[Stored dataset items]

....................

-- ==== Sys2Proof/Laws/BlockKept.lean ====
section
/-! SUPPORT. What the operations of Machine/Block.lean keep. -/
namespace Sys2Proof.Machine
open Sys2Proof

theorem State.say_kept {s₀ s : State} (h : Kept s₀ s) (st : Status) :
    Kept s₀ (State.say s st).1 := by
  unfold State.say
  repeat' first
    | with_reducible exact h
    | with_reducible assumption
    | with_reducible intro _
    | with_reducible apply kept_ite
    | with_reducible apply kept_ite_fst
    | with_reducible refine kept_of_fst (by assumption) ?_
    | with_reducible apply kept_bits
    | simp only [kept_mk_eq]
    | split

theorem State.blockOpen_kept {s₀ s : State} (h : Kept s₀ s) (n : Nat) (secure : Bool) (idx sub : Nat) (w : Bool) (off cnt : Nat) (res : Bool) :
    Kept s₀ (State.blockOpen s n secure idx sub w off cnt res).1 := by
  unfold State.blockOpen
  repeat' first
    | with_reducible exact h
    | with_reducible assumption
    | with_reducible intro _
    | with_reducible apply kept_ite
    | with_reducible apply kept_ite_fst
    | with_reducible refine kept_of_fst (by assumption) ?_
    | with_reducible apply State.say_kept
    | with_reducible apply State.modSe_kept
    | with_reducible apply kept_bits
    | simp only [kept_mk_eq]
    | split

theorem State.mapWrite_kept {s₀ s : State} (h : Kept s₀ s) (k v : Nat) :
    Kept s₀ (State.mapWrite s k v).1 := by
  unfold State.mapWrite
  repeat' first
    | with_reducible exact h
    | with_reducible assumption
    | with_reducible intro _
    | with_reducible apply kept_ite
    | with_reducible apply kept_ite_fst
    | with_reducible refine kept_of_fst (by assumption) ?_
    | with_reducible apply State.wr_kept
    | with_reducible apply kept_bits
    | simp only [kept_mk_eq]
    | split

theorem State.elemOut_kept {s₀ s : State} (h : Kept s₀ s) (u : OwnUnit) (m : MirrorConfig) :
    Kept s₀ (State.elemOut s u m) := by
  unfold State.elemOut
  repeat' first
    | with_reducible exact h
    | with_reducible assumption
    | with_reducible intro _
    | with_reducible apply kept_ite
    | with_reducible apply kept_ite_fst
    | with_reducible refine kept_of_fst (by assumption) ?_
    | with_reducible apply State.tellConfig_kept
    | with_reducible apply kept_bits
    | simp only [kept_mk_eq]
    | split

theorem State.elemWrite_kept {s₀ s : State} (h : Kept s₀ s) (n : Nat) (secure : Bool) (idx sub k : Nat) (b : List Byte) :
    Kept s₀ (State.elemWrite s n secure idx sub k b).1 := by
  unfold State.elemWrite
  repeat' first
    | with_reducible exact h
    | with_reducible assumption
    | with_reducible intro _
    | with_reducible apply kept_ite
    | with_reducible apply KeptBits.putSweep
    | with_reducible apply kept_ite_fst
    | with_reducible refine kept_of_fst (by assumption) ?_
    | with_reducible apply kept_ite_snd
    | with_reducible refine kept_of_snd (by assumption) ?_
    | with_reducible apply State.elemOut_kept
    | with_reducible apply State.mapWrite_kept
    | with_reducible apply State.nvmPut_kept
    | with_reducible apply kept_bits
    | simp only [kept_mk_eq]
    | split

theorem segWrite_kept {s₀ : State} (n : Nat) (secure : Bool) (idx sub m : Nat) :
    ∀ {s : State} (k : Nat) (b : List Byte), Kept s₀ s → Kept s₀ (segWrite n secure idx sub m k b s).1 := by
  induction m with
  | zero => intro s k b h; exact h
  | succ m ih =>
    intro s k b h
    have he := State.elemWrite_kept h n secure idx sub k (b.take (elemSize idx))
    unfold segWrite
    split
    · rename_i t heq
      rw [heq] at he
      exact ih _ _ he
    · rename_i t st _ heq
      rw [heq] at he
      exact he

theorem State.blockEnd_kept {s₀ s : State} (h : Kept s₀ s) (n : Nat) :
    Kept s₀ (State.blockEnd s n) := by
  unfold State.blockEnd
  repeat' first
    | with_reducible exact h
    | with_reducible assumption
    | with_reducible intro _
    | with_reducible apply kept_ite
    | with_reducible apply State.modSe_kept
    | with_reducible apply State.transferEnd_kept
    | with_reducible apply kept_bits
    | simp only [kept_mk_eq]
    | split

theorem State.blockSeg_kept {s₀ s : State} (h : Kept s₀ s) (n : Nat) (secure : Bool) (off cnt : Nat) (data : List Byte) (res : Bool) :
    Kept s₀ (State.blockSeg s n secure off cnt data res).1 := by
  unfold State.blockSeg
  repeat' first
    | with_reducible exact h
    | with_reducible assumption
    | with_reducible intro _
    | with_reducible apply kept_ite
    | with_reducible apply kept_ite_fst
    | with_reducible refine kept_of_fst (by assumption) ?_
    | with_reducible apply State.say_kept
    | with_reducible apply State.violate_kept
    | with_reducible apply segWrite_kept
    | with_reducible apply State.modSe_kept
    | with_reducible apply State.blockEnd_kept
    | with_reducible apply kept_bits
    | simp only [kept_mk_eq]
    | split

theorem State.blockClose_kept {s₀ s : State} (h : Kept s₀ s) (n crc : Nat) :
    Kept s₀ (State.blockClose s n crc).1 := by
  unfold State.blockClose
  repeat' first
    | with_reducible exact h
    | with_reducible assumption
    | with_reducible intro _
    | with_reducible apply kept_ite
    | with_reducible apply kept_ite_fst
    | with_reducible refine kept_of_fst (by assumption) ?_
    | with_reducible apply State.say_kept
    | with_reducible apply State.blockEnd_kept
    | with_reducible apply kept_bits
    | simp only [kept_mk_eq]
    | split

theorem State.closeMarked_kept {s₀ s : State} (h : Kept s₀ s) (n : Nat) {plain : Now} (hp : Kept s₀ plain.1) :
    Kept s₀ (s.closeMarked n plain).1 := by
  unfold State.closeMarked
  repeat' first
    | with_reducible exact h
    | with_reducible exact hp
    | with_reducible apply kept_ite_fst
    | with_reducible apply State.say_kept
    | with_reducible apply State.violate_kept
    | split

theorem State.blockAbort_kept {s₀ s : State} (h : Kept s₀ s) (n : Nat) :
    Kept s₀ (State.blockAbort s n).1 := by
  unfold State.blockAbort
  repeat' first
    | with_reducible exact h
    | with_reducible assumption
    | with_reducible intro _
    | with_reducible apply kept_ite
    | with_reducible apply kept_ite_fst
    | with_reducible refine kept_of_fst (by assumption) ?_
    | with_reducible apply State.say_kept
    | with_reducible apply State.blockEnd_kept
    | with_reducible apply kept_bits
    | simp only [kept_mk_eq]
    | split

end Sys2Proof.Machine
end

....................

Nothing in the records may change. Print all of them.

Output for this task:
-- ==== Sys2Proof/Laws/BlockKept.lean ====
section
/-! SUPPORT. What the operations of Machine/Block.lean keep. -/
namespace Sys2Proof.Machine
open Sys2Proof

theorem State.say_kept {s₀ s : State} (h : Kept s₀ s) (st : Status) :
    Kept s₀ (State.say s st).1 := by
  unfold State.say
  repeat' first
    | with_reducible exact h
    | with_reducible assumption
    | with_reducible intro _
    | with_reducible apply kept_ite
    | with_reducible apply kept_ite_fst
    | with_reducible refine kept_of_fst (by assumption) ?_
    | with_reducible apply kept_bits
    | simp only [kept_mk_eq]
    | split

theorem State.blockOpen_kept {s₀ s : State} (h : Kept s₀ s) (n : Nat) (secure : Bool) (idx sub : Nat) (w : Bool) (off cnt : Nat) (res : Bool) :
    Kept s₀ (State.blockOpen s n secure idx sub w off cnt res).1 := by
  unfold State.blockOpen
  repeat' first
    | with_reducible exact h
    | with_reducible assumption
    | with_reducible intro _
    | with_reducible apply kept_ite
    | with_reducible apply kept_ite_fst
    | with_reducible refine kept_of_fst (by assumption) ?_
    | with_reducible apply State.say_kept
    | with_reducible apply State.modSe_kept
    | with_reducible apply kept_bits
    | simp only [kept_mk_eq]
    | split

theorem State.mapWrite_kept {s₀ s : State} (h : Kept s₀ s) (k v : Nat) :
    Kept s₀ (State.mapWrite s k v).1 := by
  unfold State.mapWrite
  repeat' first
    | with_reducible exact h
    | with_reducible assumption
    | with_reducible intro _
    | with_reducible apply kept_ite
    | with_reducible apply kept_ite_fst
    | with_reducible refine kept_of_fst (by assumption) ?_
    | with_reducible apply State.wr_kept
    | with_reducible apply kept_bits
    | simp only [kept_mk_eq]
    | split

theorem State.elemOut_kept {s₀ s : State} (h : Kept s₀ s) (u : OwnUnit) (m : MirrorConfig) :
    Kept s₀ (State.elemOut s u m) := by
  unfold State.elemOut
  repeat' first
    | with_reducible exact h
    | with_reducible assumption
    | with_reducible intro _
    | with_reducible apply kept_ite
    | with_reducible apply kept_ite_fst
    | with_reducible refine kept_of_fst (by assumption) ?_
    | with_reducible apply State.tellConfig_kept
    | with_reducible apply kept_bits
    | simp only [kept_mk_eq]
    | split

theorem State.elemWrite_kept {s₀ s : State} (h : Kept s₀ s) (n : Nat) (secure : Bool) (idx sub k : Nat) (b : List Byte) :
    Kept s₀ (State.elemWrite s n secure idx sub k b).1 := by
  unfold State.elemWrite
  repeat' first
    | with_reducible exact h
    | with_reducible assumption
    | with_reducible intro _
    | with_reducible apply kept_ite
    | with_reducible apply KeptBits.putSweep
    | with_reducible apply kept_ite_fst
    | with_reducible refine kept_of_fst (by assumption) ?_
    | with_reducible apply kept_ite_snd
    | with_reducible refine kept_of_snd (by assumption) ?_
    | with_reducible apply State.elemOut_kept
    | with_reducible apply State.mapWrite_kept
    | with_reducible apply State.nvmPut_kept
    | with_reducible apply kept_bits
    | simp only [kept_mk_eq]
    | split

theorem segWrite_kept {s₀ : State} (n : Nat) (secure : Bool) (idx sub m : Nat) :
    ∀ {s : State} (k : Nat) (b : List Byte), Kept s₀ s → Kept s₀ (segWrite n secure idx sub m k b s).1 := by
  induction m with
  | zero => intro s k b h; exact h
  | succ m ih =>
    intro s k b h
    have he := State.elemWrite_kept h n secure idx sub k (b.take (elemSize idx))
    unfold segWrite
    split
    · rename_i t heq
      rw [heq] at he
      exact ih _ _ he
    · rename_i t st _ heq
      rw [heq] at he
      exact he

theorem State.blockEnd_kept {s₀ s : State} (h : Kept s₀ s) (n : Nat) :
    Kept s₀ (State.blockEnd s n) := by
  unfold State.blockEnd
  repeat' first
    | with_reducible exact h
    | with_reducible assumption
    | with_reducible intro _
    | with_reducible apply kept_ite
    | with_reducible apply State.modSe_kept
    | with_reducible apply State.transferEnd_kept
    | with_reducible apply kept_bits
    | simp only [kept_mk_eq]
    | split

theorem State.blockSeg_kept {s₀ s : State} (h : Kept s₀ s) (n : Nat) (secure : Bool) (off cnt : Nat) (data : List Byte) (res : Bool) :
    Kept s₀ (State.blockSeg s n secure off cnt data res).1 := by
  unfold State.blockSeg
  repeat' first
    | with_reducible exact h
    | with_reducible assumption
    | with_reducible intro _
    | with_reducible apply kept_ite
    | with_reducible apply kept_ite_fst
    | with_reducible refine kept_of_fst (by assumption) ?_
    | with_reducible apply State.say_kept
    | with_reducible apply State.violate_kept
    | with_reducible apply segWrite_kept
    | with_reducible apply State.modSe_kept
    | with_reducible apply State.blockEnd_kept
    | with_reducible apply kept_bits
    | simp only [kept_mk_eq]
    | split

theorem State.blockClose_kept {s₀ s : State} (h : Kept s₀ s) (n crc : Nat) :
    Kept s₀ (State.blockClose s n crc).1 := by
  unfold State.blockClose
  repeat' first
    | with_reducible exact h
    | with_reducible assumption
    | with_reducible intro _
    | with_reducible apply kept_ite
    | with_reducible apply kept_ite_fst
    | with_reducible refine kept_of_fst (by assumption) ?_
    | with_reducible apply State.say_kept
    | with_reducible apply State.blockEnd_kept
    | with_reducible apply kept_bits
    | simp only [kept_mk_eq]
    | split

theorem State.closeMarked_kept {s₀ s : State} (h : Kept s₀ s) (n : Nat) {plain : Now} (hp : Kept s₀ plain.1) :
    Kept s₀ (s.closeMarked n plain).1 := by
  unfold State.closeMarked
  repeat' first
    | with_reducible exact h
    | with_reducible exact hp
    | with_reducible apply kept_ite_fst
    | with_reducible apply State.say_kept
    | with_reducible apply State.violate_kept
    | split

theorem State.blockAbort_kept {s₀ s : State} (h : Kept s₀ s) (n : Nat) :
    Kept s₀ (State.blockAbort s n).1 := by
  unfold State.blockAbort
  repeat' first
    | with_reducible exact h
    | with_reducible assumption
    | with_reducible intro _
    | with_reducible apply kept_ite
    | with_reducible apply kept_ite_fst
    | with_reducible refine kept_of_fst (by assumption) ?_
    | with_reducible apply State.say_kept
    | with_reducible apply State.blockEnd_kept
    | with_reducible apply kept_bits
    | simp only [kept_mk_eq]
    | split

end Sys2Proof.Machine
end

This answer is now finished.